The more intensively land is farmed, the greater the rate of acidification. The process is also accelerated by higher rainfall, due to increased leaching. Browns Lime Quarry is certified under the Fertiliser Quality Council’s FERTMARK quality control programme for producing high quality agricultural lime with more than 90 percent calcium.

“With numerous drought and near-drought scenarios impacting on Lower North Island regions over the past decade, water retention in soil has become ever more critical for farmers, and is one of the reasons why Brown’s Lime Quarry has prospered,” Mr Howie said,

“Use of lime can improve the absorption of rainfall into soil. This can be particularly important on dry hill country with the rain absorbing into the soil faster rather than running off the surface.”
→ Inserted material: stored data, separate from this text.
-- ==== Sys2Proof/Machine/RegAccess.lean ====
section
/-! DEFINITION. Register accesses that no row of their own covers: reads with their latches, writes by access code and by each register's
own rule, staged pairs, memory requests to the BARs, and the management link's register operations (R8 to R25, R111, R221, R222, R227,
R229, R253, R466, R706, R721 to R724, R821 to R828, R865). -/

namespace Sys2Proof.Machine

/-! ## Reads -/

/-- What a read of a module that has no power returns: nothing answers on the bus (R25). -/
abbrev noAnswer : Word := 0xFFFFFFFF
/-- What a block that is powered off reads as (R25). -/
abbrev offAnswer : Word := 0xFFFF0000

/-- A path may read the register at an offset (R223, R694, R823): SEC_DBG is for the debug paths and the hub, and a debug path reads only while it is
open. -/
def State.mayRead (s : State) (p : Path) (off : Nat) : Bool :=
  match p with
  | .hub => true
  | .debug => if isDbgReg off then s.debugAuth else s.debugOpen
  | _ => inWindow p off && !isDbgReg off

/-- A value is taken out of a latch. -/
def popLatch (p : Path) (lo : Nat) (s : State) : State := s.setPath p { s.pathState p with latch := terase (s.pathState p).latch lo }

/-- A register is read: the value returned, and the state after (R9, R11, R12, R23, R706). -/
def readReg (p : Path) (off : Nat) (r : RegDef) (s : State) : Word × State :=
  match r.kind with
  | .lo =>
    (s.live p off, s.setPath p { s.pathState p with latch := tset (s.pathState p).latch off (s.live p (off + 4)) })
  | .hi =>
    match tfind (s.pathState p).latch (off - 4) with
    | some w => (w, popLatch p (off - 4) s)
    | none => (s.live p off, s)
  | .one =>
    if off = R.secRng then (BitVec.ofNat 32 s.freeNow, { s.freeNext with sec := { s.sec with drbg := s.sec.drbg + 1 } })
    else (s.live p off, if r.fields.any (fun f => f.acc == .rc) then s.setReg off (r.afterRead (s.reg off)) else s)

/-- One 32-bit read of the device region on a path. -/
def readWord (p : Path) (off : Nat) (s : State) : Word × State :=
  if !s.boot.powered then (noAnswer, s)
  else if !implemented off || !inWindow p off then (0, s)
  else if !s.answers off then (offAnswer, emitM Ev.regPoweredOff (unitOf off) (instOf off) off 0 0 s)
  else match findReg deviceBlocks off with
    | none => (0, s)
    | some r => if !s.mayRead p off then (0, s) else readReg p off r s

/-! ## Writes -/

/-- The fields of a register take a written word by their access codes (R9). -/
def plainWrite (off : Nat) (r : RegDef) (v : Word) (s : State) : State := s.setReg off (r.written (s.reg off) v)

/-- A register of a queue page (R227, R229, R233, R236). -/
def writeQueue (off : Nat) (r : RegDef) (v : Word) (s : State) : State :=
  let q := pageQueue off
  let o := off % 0x1000
  if o = 0x0C then effSqTail q v s
  else if o = 0x24 then effRqHead q v s
  else if o = 0x30 then (if v.getLsbD 1 then effQueueReset q s else if v.getLsbD 0 then effQueueEnable q s else effQueueDisable q s)
  else if o = 0x08 ∨ o = 0x20 then effQueueCfg q (plainWrite off r v) s
  else plainWrite off r v s

/-- A register of the event queue (R253, R259, R267). -/
def writeEvq (off : Nat) (r : RegDef) (v : Word) (s : State) : State :=
  if off = R.evqCfg then effEvqCfg v s
  else if off = R.evqHead then effEvqHead v s
  else if off = R.evqStatus then
    let s := s.setReg off (r.written (s.reg off) (wset v 1 1 0))
    if v.getLsbD 1 then effEvqLostClear s else s
  else plainWrite off r v s

/-- A register of an audio port (R122, R138, R141). -/
def writePort (off : Nat) (r : RegDef) (v : Word) (s : State) : State :=
  let n := (off - 0x300000) / 0x1000
  let o := off % 0x1000
  if o = 0x00 then effApCtrl n v s
  else if o = 0x04 then effApCfg n .cfg v s
  else if o = 0x08 then effApCfg n .frame v s
  else if o = 0x0C then effApCfg n .floodMask v s
  else if o = 0x10 then effApCfg n .ebbMask v s
  else if o = 0x8C then effVadSoft n v s
  else if o = 0x90 then effApCut n v s
  else plainWrite off r v s

/-- A register of a module DMA channel (R466, R477). -/
def writeDma (off : Nat) (r : RegDef) (v : Word) (s : State) : State :=
  let c := (off - 0x500000) / 0x400
  let o := off % 0x400
  if o = 0x04 then
    (if v.getLsbD 1 then abortChan c s
     else if v.getLsbD 0 then effDmaEnable c s
     else dmaSync c (s.setBit (F.dmaChCtrlEn c) false))
  else if o = 0x1C then effDmaTail c v s
  else if o = 0x18 then (if s.bit (F.dmaChCtrlEn c) then s else dmaSync c (plainWrite off r v s))
  else plainWrite off r v s

/-- The tidemark a CFG register belongs to. -/
def markAt (off : Nat) : Option Mark :=
  let marks := (List.finRange 8).flatMap (fun n => [Mark.apFlood n, .apEbb n, .iring n]) ++ (List.finRange 64).map Mark.dma ++ [.pool, .evq]
  marks.find? (fun m => markOff m == off)

/-- The effect of a write by the unit a register belongs to. -/
def writeUnit (p : Path) (off : Nat) (r : RegDef) (v : Word) (s : State) : State :=
  let u := unitOf off
  if u = 0 then (if off = R.hubBootCtrl then effBootCtrl v s else plainWrite off r v s)
  else if u = 1 then (if off < 0x180000 then writeQueue off r v s else writeEvq off r v s)
  else if u = 2 then
    (if off = R.secDbgResp7 then effDebugResp false v s
     else if 0x2000A0 ≤ off ∧ off < 0x2000BC then s.setReg off v
     else plainWrite off r v s)
  else if u = 3 then writePort off r v s
  else if u = 4 then (if off < 0x401000 ∧ off % 0x100 = 0 then effAcsCtrl ((off - 0x400000) / 0x100) v s else plainWrite off r v s)
  else if u = 5 then (if off < 0x510000 then writeDma off r v s else plainWrite off r v s)
  else if u = 9 then
    (if 0x980400 ≤ off ∧ off % 0x20 = 0 then iringTide ((off - 0x980400) / 0x20) (plainWrite off r v s) else plainWrite off r v s)
  else if u = 0xA then (if off < 0xA10000 ∧ off % 0x100 = 0 then effLinkCtrl ((off - 0xA00000) / 0x100) v s else plainWrite off r v s)
  else if off = R.errSvcCtrl then (if v.getLsbD 0 && p == .pf0 then effLeave s else s)
  else plainWrite off r v s

/-- A write that has passed the screen, by the rule of its register. -/
def effWrite (p : Path) (off : Nat) (r : RegDef) (v : Word) (s : State) : State :=
  if isSelector off then s.setPath p { s.pathState p with sel := tset (s.pathState p).sel off (r.written (s.sel p off) v) }
  else match markAt off with
    | some m => markNotify m (tmConfig off v s)
    | none => match markAt (off - 4) with
      | some m => if v.getLsbD 31 then markNotify m (tmRearm (off - 4) s) else s
      | none => writeUnit p off r v s

/-- A 64-bit value is committed as one update (R13, R14), by the rule of its register. -/
def commitPair (lo : Nat) (v : Nat) (s : State) : State :=
  match findReg deviceBlocks lo, findReg deviceBlocks (lo + 4) with
  | some a, some b =>
    let plain := fun (s : State) => plainWrite (lo + 4) b (half v true) (plainWrite lo a (half v false) s)
    let u := unitOf lo
    if u = 1 ∧ lo < 0x180000 then effQueueCfg (pageQueue lo) plain s
    else if lo = R.evqBase then (if s.bit F.evqCfgEn then s else plain s)
    else if u = 3 ∧ lo % 0x1000 = 0x20 then effRingNext ((lo - 0x300000) / 0x1000) (BitVec.ofNat 64 v) s
    else if u = 5 ∧ lo < 0x510000 ∧ s.bit (F.dmaChCtrlEn ((lo - 0x500000) / 0x400)) then s
    else plain s
  | _, _ => s

/-- A write of a register of any kind that has passed the screen: LO is staged, HI commits, any other takes effect. -/
def writeReg (p : Path) (off : Nat) (r : RegDef) (v : Word) (s : State) : State :=
  match r.kind with
  | .lo => s.setPath p { s.pathState p with staged := tset (s.pathState p).staged off v }
  | .hi =>
    let lo := off - 4
    let low := (tfind (s.pathState p).staged lo).getD (s.reg lo)
    commitPair lo (low.toNat + 2 ^ 32 * v.toNat) (dropStaged p lo s)
  | .one => effWrite p off r v s

/-- One 32-bit write of the device region on a path. -/
def writeWord (p : Path) (off : Nat) (be : BitVec 4) (v : Word) (s : State) : State :=
  screen p off be (fun s => match findReg deviceBlocks off with
    | some r => writeReg p off r v s
    | none => s) s

/-! ## The Lighthouse BAR (R721, R749, R755, R762, R826) -/

/-- What the host's path to the Lighthouse holds for 64-bit values. -/
def lhPath : Nat := 68

/-- One 32-bit read of the Lighthouse BAR; a Lighthouse that does not run answers nothing. -/
def lhRead (off : Nat) (s : State) : Word × State :=
  if !s.lhUp then (noAnswer, s)
  else match findReg lighthouseBlocks off with
    | none => (0, s)
    | some r =>
      let x := tget s.paths lhPath {}
      match r.kind with
      | .lo => (s.lhLive off, { s with paths := tset s.paths lhPath { x with latch := tset x.latch off (s.lhLive (off + 4)) } })
      | .hi => match tfind x.latch (off - 4) with
        | some w => (w, { s with paths := tset s.paths lhPath { x with latch := terase x.latch (off - 4) } })
        | none => (s.lhLive off, s)
      | .one => (s.lhLive off, if r.fields.any (fun f => f.acc == .rc) then s.setLhReg off (r.afterRead (s.lhReg off)) else s)

/-- A write of the Lighthouse's event-queue block: the rules of the module's, without tidemark events, which R763 does not list. -/
def lhWriteEvq (o : Nat) (r : RegDef) (v : Word) (s : State) : State :=
  let off := R.evqBase + o
  if o = 0x30 then (tmConfig off v s).2
  else if o = 0x34 then (if v.getLsbD 31 then (tmRearm off s).2 else s)
  else writeEvq off r v s

/-- A write of one register of the Lighthouse BAR. -/
def lhWriteReg (off : Nat) (r : RegDef) (v : Word) (s : State) : State :=
  let x := tget s.paths lhPath {}
  match r.kind with
  | .lo => { s with paths := tset s.paths lhPath { x with staged := tset x.staged off v } }
  | .hi =>
    let low := (tfind x.staged (off - 4)).getD (s.lhReg (off - 4))
    let s := { s with paths := tset s.paths lhPath { x with staged := terase x.staged (off - 4) } }
    if off = R.lhEvqBase + 4 then onLhQueue (commitPair R.evqBase (low.toNat + 2 ^ 32 * v.toNat)) s else s
  | .one =>
    if off = R.lhHostPing then s.setLhBit F.lhStatusHostSilent false
    else if off = R.mbDoorbell then mailboxBell v s
    else if 0x2000 ≤ off ∧ off < 0x2040 then onLhQueue (lhWriteEvq (off - 0x2000) r v) s
    else s.setLhReg off (r.written (s.lhReg off) v)

/-- One 32-bit write of the Lighthouse BAR. -/
def lhWrite (off : Nat) (v : Word) (s : State) : State :=
  if !s.lhUp then s
  else match findReg lighthouseBlocks off with
    | none => s
    | some r => lhWriteReg off r v s

/-! ## MSI-X tables (R221, R252, R721; log entry 5) -/

/-- A vector of the module or of the Lighthouse. -/
def State.vectorOf (s : State) (lh : Bool) (fn v : Nat) : Vector := tget (if lh then s.lh.host else s.host).vectors (vectorKey fn v) {}

/-- Change a vector of the module or of the Lighthouse. -/
def setVector (lh : Bool) (fn v : Nat) (x : Vector) (s : State) : State :=
  if lh then { s with lh := { s.lh with host := { s.lh.host with vectors := tset s.lh.host.vectors (vectorKey fn v) x } } }
  else { s with host := { s.host with vectors := tset s.host.vectors (vectorKey fn v) x } }

/-- The vectors of a function: four of PF0, one of a VF, three of the Lighthouse. -/
def vectorCount (lh : Bool) (fn : Nat) : Nat := if lh then 3 else if fn = 0 then 4 else 1

/-- A word of a BAR2. -/
def tableRead (lh : Bool) (fn pba off : Nat) (s : State) : Word :=
  let n := vectorCount lh fn
  if off = pba then BitVec.ofNat 32 (((List.range n).filter (fun v => (s.vectorOf lh fn v).pending)).map (fun v => 2 ^ v)).sum
  else if off < 16 * n then
    let x := s.vectorOf lh fn (off / 16)
    match off % 16 / 4 with
    | 0 => BitVec.ofNat 32 x.addr
    | 1 => BitVec.ofNat 32 (x.addr / 2 ^ 32)
    | 2 => BitVec.ofNat 32 x.data
    | _ => BitVec.ofNat 32 x.masked.toNat
  else 0

/-- A write of a word of a BAR2: the table, not the PBA; clearing a mask bit unmasks the vector. -/
def tableWrite (lh : Bool) (fn off : Nat) (w : Word) (s : State) : State :=
  if off < 16 * vectorCount lh fn then
    let v := off / 16
    let x := s.vectorOf lh fn v
    match off % 16 / 4 with
    | 0 => setVector lh fn v { x with addr := x.addr / 2 ^ 32 * 2 ^ 32 + w.toNat / 4 * 4 } s
    | 1 => setVector lh fn v { x with addr := x.addr % 2 ^ 32 + w.toNat * 2 ^ 32 } s
    | 2 => setVector lh fn v { x with data := w.toNat } s
    | _ =>
      if w.getLsbD 0 then setVector lh fn v { x with masked := true } s
      else if x.masked then (if lh then onLhQueue (unmask fn v) s else unmask fn v s)
      else s
  else s

/-! ## Memory requests (R221, R222, R822, R827, R828) -/

/-- A word read of a BAR; a VF reaches only what its window holds. -/
def barRead (bar : Bar) (off : Nat) (s : State) : Word × State :=
  match bar with
  | .pf0Bar0 => readWord .pf0 off s
  | .vfBar0 n => match pathOffset (.vf n) off with
    | some o => readWord (.vf n) o s
    | none => (if s.boot.powered then 0 else noAnswer, s)
  | .lhBar0 => lhRead off s
  | .pf0Bar2 => (if s.boot.powered then tableRead false 0 0x8000 off s else noAnswer, s)
  | .vfBar2 n => (if s.boot.powered then tableRead false (n.val + 1) 0x2000 off s else noAnswer, s)
  | .lhBar2 => (if s.lhUp then tableRead true 0 0x2000 off s else noAnswer, s)

/-- A word write of a BAR. -/
def barWrite (bar : Bar) (off : Nat) (w : Word) (s : State) : State :=
  match bar with
  | .pf0Bar0 => writeWord .pf0 off 0xF#4 w s
  | .vfBar0 n => match pathOffset (.vf n) off with
    | some o => writeWord (.vf n) o 0xF#4 w s
    | none => s
  | .lhBar0 => lhWrite off w s
  | .pf0Bar2 => powered (tableWrite false 0 off w) s
  | .vfBar2 n => powered (tableWrite false (n.val + 1) off w) s
  | .lhBar2 => if s.lhUp then tableWrite true 0 off w s else s

/-- Words read one after the other, in ascending order. -/
def readWords (f : Nat → State → Word × State) : Nat → Nat → State → List Word × State
  | 0, _, s => ([], s)
  | n + 1, off, s =>
    let r := f off s
    let rest := readWords f n (off + 4) r.2
    (r.1 :: rest.1, rest.2)

/-- Words written one after the other, in ascending order. -/
def writeWords (f : Nat → Word → State → State) : List Word → Nat → State → State
  | [], _, s => s
  | w :: ws, off, s => writeWords f ws (off + 4) (f off w s)

/-- How the last access ended, and what it returned. -/
def noteAccess (data : List Word) (aborted : Bool) (s : State) : State := { s with host := { s.host with readData := data, completerAbort := aborted } }

/-- A request of more than 16 words, or one that crosses a 64-byte boundary. -/
def tooWide (off words : Nat) : Bool := decide (16 < words) || decide (64 < off % 64 + 4 * words)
Buildings within Brown’s Lime Quarry comprise a 1440 square metre steel shed housing the crusher, conveyer and dryer unit, while also providing cover for the uncrushed lime and machinery storage. Two smaller sheds and three lockable containers – individually used as an office, small workshop and general storeroom – are also part of the offering.

Plant and machinery assets being sold in association with the quarry include a Cat digger, a loader, dump truck, two crushers, a lime dryer, screening unit, and various tools and spare mechanical parts.

Mr Howie said Brown’s Quarry had the benefit of being surrounded by sheep and beef grazing land, with no residential dwellings in close proximity “so any move to increase production output would have minimal environmental impact.”